VECM for multivariate/vector-valued time series

In the presence of cointegration, the stacked VECM is

\[ \boldsymbol{\Delta} \mathbf{y}_t = \mathbf{d} + \boldsymbol{\alpha} \boldsymbol{\beta}'\mathbf{y}_{t-1} + \sum_{j=1}^{p-1} \boldsymbol{\phi}_j \boldsymbol{\Delta} \mathbf{y}_{t-j} + \mathbf{e}_t \]

\(\mathbf{d} \in \mathbb{R}^{N}\) is the deterministic term
\(\boldsymbol{\beta} \in \mathbb{R}^{N \times r}\) is the cointegrating matrix for the economic indicators and countries
\(\boldsymbol{\alpha} \in \mathbb{R}^{N \times r}\) is the corresponding adjustment coefficient matrix
\(\boldsymbol{\phi}_j \in \mathbb{R}^{N \times N}\) is the autoregressive coefficient matrix

Matrix Error Correction Model

The Error Correction Model with matrix-valued observations is \[ \boldsymbol{\Delta} \mathbf{Y}_t = \mathbf{D} + \mathbf{U}_1 \mathbf{U}_3'\mathbf{Y}_{t-1} \mathbf{U}_4 \mathbf{U}_2' + \sum_{j=1}^{p-1} \boldsymbol{\phi}_{1,j} \boldsymbol{\Delta} \mathbf{y}_{t-j} \boldsymbol{\phi}_{2,j}' + \mathbf{E}_t \]
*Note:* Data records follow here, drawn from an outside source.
theorem State.rootPoison_wf (h : Memory.wf s.mem) : Memory.wf s.rootPoison.mem := by
  unfold State.rootPoison
  dsimp only
  (repeat' split) <;> simp only [State.setBar_mem, State.faultReaction_wf, h]

@[simp] theorem State.upFrame_mem {q par} : (s.upFrame q par).mem = s.mem := rfl

theorem execBarrierUpFrame_wf {p} (h : Memory.wf s.mem) : CanonicalAfter (execBarrierUpFrame p s) := by
  unfold execBarrierUpFrame
  dsimp only
  (repeat' split) <;> simp only [State.rootLook_mem, State.rootPoison_wf, State.upFrame_mem, h, canonicalAfter_next]

@[simp] theorem State.emitStep_mem {n code pay} : (s.emitStep n code pay).mem = s.mem := rfl

@[simp] theorem State.ringCheck_mem {n a} : (s.ringCheck n a).mem = s.mem := by
  simp only [State.ringCheck, State.poison_mem, State.emitStep_mem, ite_self, State.mem_ite]

@[simp] theorem State.releaseEvents_mem {j n} : (s.releaseEvents j n).mem = s.mem := by
  unfold State.releaseEvents
  split <;> simp only [State.emitStep_mem, State.ringCheck_mem, ite_self, State.mem_ite, foldl_mem, implies_true]

@[simp] theorem State.gateRecord_mem {j n t0} : (s.gateRecord j n t0).mem = s.mem := by
  unfold State.gateRecord
  split <;> simp only [State.emitStep_mem, ite_self, State.mem_ite]

@[simp] theorem State.lendArrays_mem : s.lendArrays.mem = s.mem := rfl

@[simp] theorem State.startStep_mem {j} : (s.startStep j).mem = s.mem := by
  simp only [State.startStep, State.releaseEvents_mem, State.rootRelease_mem, State.rootStep_mem, State.weirStep_mem]

theorem execBid0Release_wf (h : Memory.wf s.mem) : CanonicalAfter (execBid0Release s) := by
  unfold execBid0Release
  dsimp only
  (repeat' split) <;> simp only [State.gateRecord_mem, State.lendArrays_mem, State.startStep_mem, h,
      canonicalAfter_next]

theorem execGroupBarrierTimeout_wf {bid} (h : Memory.wf s.mem) : CanonicalAfter (execGroupBarrierTimeout bid s) := by
  simp only [execGroupBarrierTimeout, State.emit_mem, State.raiseFence_wf, State.mgrFence_mem, h, ite_self,
      State.mem_ite, Memory.wf_ite, canonicalAfter_next]

theorem execBarrierArrivalCell_wf {p c bad} (h : Memory.wf s.mem) :
    CanonicalAfter (execBarrierArrivalCell p c bad s) := by
  unfold execBarrierArrivalCell
  split
  · refine State.onCell_wf h fun t ht => ?_
    simpa only [State.mgrArrival_mem, ite_self, State.mem_ite]
  · exact h

theorem execBarrierReleaseCell_wf {p c bad} (h : Memory.wf s.mem) :
    CanonicalAfter (execBarrierReleaseCell p c bad s) := by
  unfold execBarrierReleaseCell
  split
  · refine State.onCell_wf h fun t ht => State.fromSuperior_wf ht fun v hv => ?_
    simpa only [State.groupRelease_mem, ite_self, State.mem_ite]
  · exact h

/-! ## Sluices -/

@[simp] theorem State.sluCheck_mem {u gtag block bad} : (s.sluCheck u gtag block bad).mem = s.mem := by
  simp only [State.sluCheck, State.detect_mem, ite_self, State.mem_ite]

@[simp] theorem State.readEntry_mem {u t b} : (s.readEntry u t b).1.mem = s.mem := by
  unfold State.readEntry
  grind only [State.eccRead_mem]

theorem State.writeEntry_wf {u t b e} (h : Memory.wf s.mem) : Memory.wf (s.writeEntry u t b e).mem := by
  simp only [State.writeEntry, State.eccWrite_wf, h]

@[simp] theorem State.setSluCtr_mem {u c} : (s.setSluCtr u c).mem = s.mem := rfl

@[simp] theorem State.setTag_mem {u t} : (s.setTag u t).mem = s.mem := rfl

@[simp] theorem State.sluPoison_mem {u code pay} : (s.sluPoison u code pay).mem = s.mem := rfl

@[simp] theorem State.layerCount_mem {u gtag hand b} : (s.layerCount u gtag hand b).mem = s.mem := by
  simp only [State.layerCount, State.setSluice_mem, ite_self, State.mem_ite]

@[simp] theorem State.sendBlk_mem {u t b blk} : (s.sendBlk u t b blk).mem = s.mem := by
  unfold State.sendBlk
  split <;> simp only [State.await_mem, State.send_mem, State.sendMessage_mem]
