-- ==== Sys2Proof/Syntax.lean ====
section
/-! DEFINITION. The commands of the Jokfen 230: one constructor of `Instr` for each row of spec/opcode_table.json, in the table's order.
The table gives no operand, so a command carries what comes from OUTSIDE the part at that step: the byte and the place of a host write, the data that memory returns to a read of the part, a sample of an input pin (log 2). What the part itself holds is never an operand. -/

namespace Sys2Proof

/-- The four sources of characters (R1). -/
inductive Source where
  | keyboard | lineIn | sendRing | answerback
deriving DecidableEq, Repr

/-- The three sources that can hold a character back (R10). -/
inductive WaitingSource where
  | keyboard | sendRing | answerback
deriving DecidableEq, Repr

/-- The tone decision of a line sample, and the two states of a line bit: mark is 1, space is 0 (R60, R64). -/
inductive Tone where
  | mark | space
deriving DecidableEq, Repr

/-- The two pairs of tones: the low pair 1270 Hz and 1070 Hz, the high pair 2225 Hz and 2025 Hz (R60). -/
inductive TonePair where
  | low | high
deriving DecidableEq, Repr

/-- What the receive filter tuned to a pair yields for one sample: the energy of that pair, and its stronger tone (R60). -/
structure FilterReading where
  energy : Byte
  tone : Tone
deriving DecidableEq, Repr

/-- The line at one sample: what a filter tuned to each of the two pairs yields. Which of the two the part hears is its own to decide (R60). -/
structure LineInput where
  low : FilterReading
  high : FilterReading
deriving DecidableEq, Repr

/-- The six requesters of the Memory Cycle Arbiter, in the order of R172. -/
inductive Requester where
  | startUp | receiveWriter | font | keymap | answerback | sendRing
deriving DecidableEq, Repr

/-- The byte of a two-byte setup field: the low byte lies at the lower offset (R167). -/
inductive Half where
  | low | high
deriving DecidableEq, Repr

/-- The four bytes of the masks (08h, 09h) and of the urgent group (0Ah, 0Bh) (R186). -/
inductive MaskByte where
  | maskLow | maskHigh | urgentLow | urgentHigh
deriving DecidableEq, Repr

/-- The placement bytes of the two rings: 1Eh, 1Fh, 20h and 25h, 26h, 27h (R24). -/
inductive RingByte where
  | receiveBaseLow | receiveBaseHigh | receiveSize | sendBaseLow | sendBaseHigh | sendSize
deriving DecidableEq, Repr

/-- The answerback setup bytes 33h, 34h and 35h (R108). -/
inductive AnswerbackByte where
  | baseLow | baseHigh | length
deriving DecidableEq, Repr

/-- The four bytes of the key-map header, offsets 0 to 3 from the key-map base (R29). -/
inductive HeaderEntry where
  | shiftA | shiftB | control | lock
deriving DecidableEq, Repr

/-- The commands: host cycles, host commands, timer expiries, completions of memory grants, and events of the line, the keyboard and the mechanism. -/
inductive Instr where
  -- reset and start-up (R164)
  | pinReset
  | rstiRelease
  /-- The two option bytes as memory returns them, the battery voltage in mV and the head temperature in thousandths of °C at the release of the host reset. -/
  | startUpFetch (option0 option1 : Byte) (batteryMillivolts : Nat) (headMillidegrees : Int)
  -- host cycles on the control block and on watched addresses
  | attentionCodeRead
  | serviceEnd (data : Byte)
  | statusWrite (data : Byte)
  | refusedCauseWrite (data : Byte)
  | maskWrite (field : MaskByte) (data : Byte)
  | joinRowWrite (row : Source) (data : Byte)
  | ringPlacementWrite (field : RingByte) (data : Byte)
  | keymapBaseWrite (half : Half) (data : Byte)
  | lineSetupWrite (data : Byte)
  | lineOptionsWrite (data : Byte)
  | ringPauseLevelWrite (data : Byte)
  | answerbackSetupWrite (field : AnswerbackByte) (data : Byte)
  | keyboardOptionsWrite (data : Byte)
  | setupWrite (offset : Offset) (data : Byte)
  | withheldWrite (address : Addr) (data : Byte)
  | headCapture (data : Byte)
  | headerCapture (entry : HeaderEntry) (data : Byte)
  /-- The byte that memory supplies to the host for the read. -/
  | consumeRead (data : Byte)
  -- host commands, codes 01h to 0Ch written to offset 00h; the operand is the one in force at 01h (R176)
  | lineOnOriginate
  | lineOnAnswer
  | lineOff
  | sendBreak
  | sendAnswerback
  | setMode
  | flushPrint
  | feedLine
  | setTab
  | clearTab
  | clearAllTabs
  | restart
  | unknown (code : Byte)
  -- keyboard
  /-- The 64 readings of the pass: bit d × 8 + s is 1 when drive line d reads down at sense line s. -/
  | scanPass (readings : BitVec 64)
  | headerLoad (byte0 byte1 byte2 byte3 : Byte)
  | eligibilityRead (data : Byte)
  | repeatTimerExpiry
  | translationRead (data : Byte)
  | feedAppend
  | take (source : WaitingSource)
  -- line receiver: a sample of the line (R60, R61)
  | carrierPresent (low high : FilterReading)
  | carrierAbsent (low high : FilterReading)
  | listenExpiry
  | qualifyExpiry
  | fadeExpiry
  | frameReceived (low high : FilterReading)
  | receivedBreak (low high : FilterReading)
  -- line transmitter
  | frameStart
  | frameEnd
  | flowCodePlaced
  | breakStart
  | breakTimerExpiry
  | postBreakEnd
  | remotePauseTimerExpiry
  | sounderTimerExpiry
  -- carriage
  | entryHandling
  | motionEnd
  /-- Whether the home sensor shows home at the end of the return. -/
  | returnEnd (home : Bool)
  | feedEnd
  | paperOut
  | paperPresent
  | paperTimerExpiry
  | homeSeekStart
  | homeFound
  | seekTimerExpiry
  -- dot firing and head sensing
  /-- The five bytes of the glyph, leftmost column first, as memory returns them. -/
  | glyphFetch (column1 column2 column3 column4 column5 : Byte)
  | backStep
  | settleExpiry
  /-- The head row, 1 (top) to 7 (bottom), whose strobe line is released. -/
  | strobeRelease (row : Nat)
  | groupStart
  | columnTimerExpiry
  /-- The battery voltage in mV and the head temperature in thousandths of °C, as the inputs VBS and THM show them. -/
  | sensorReading (batteryMillivolts : Nat) (headMillidegrees : Int)
  -- memory cycle arbiter and grant completions
  | grantStart
  | waitTimerExpiry (requester : Requester)
  | receivePlacement
  | sendFetch (data : Byte)
  | answerbackRead (data : Byte)
  -- clocks
  | lineSample (low high : FilterReading)
  | bitBoundary
  | synthesisSample
  | commandWriteWithheld (code : Byte)
deriving DecidableEq, Repr

end Sys2Proof
end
\[ \mathbf{E}_t \sim MVN(\mathbf{0}, \boldsymbol{\Sigma}_1, \boldsymbol{\Sigma}_2) \]

\(\mathbf{U}_3 \in \mathbb{R}^{N_1 \times r_1}\) and \(\mathbf{U}_4 \in \mathbb{R}^{N_2 \times r_2}\) are the cointegrating matrices for the rows (economic indicators) and columns (countries)
\(\mathbf{U}_1 \in \mathbb{R}^{N_1 \times r_1}\) and \(\mathbf{U}_2 \in \mathbb{R}^{N_2 \times r_2}\) are the adjustment coefficients
\(\boldsymbol{\phi}_1 \in \mathbb{R}^{N_1 \times N_1}\) and \(\boldsymbol{\phi}_2 \in \mathbb{R}^{N_2 \times N_2}\) are the matrix AR coefficients.

Matrix Error Correction Model restrictions

Vectorizing the MECM¹ yields \[ \boldsymbol{\Delta} \mathbf{y}_t = \mathbf{d} + \underbrace{(\mathbf{U}_2 \otimes \mathbf{U}_1)}_{\boldsymbol{\alpha}} \underbrace{(\mathbf{U}_4 \otimes \mathbf{U}_3)'}_{\boldsymbol{\beta}'} \mathbf{y}_{t-1} + \sum_{j=1}^{p-1} \underbrace{(\boldsymbol{\phi}_{2,j} \otimes \boldsymbol{\phi}_{1,j})}_{\boldsymbol{\phi}_j} \boldsymbol{\Delta} \mathbf{y}_{t-j} + \mathbf{e}_t \] \[ \operatorname{vec}(\mathbf{E}_t) \sim N(\operatorname{vec}(\mathbf{0}), \boldsymbol{\Sigma}_2 \otimes \boldsymbol{\Sigma}_1) \]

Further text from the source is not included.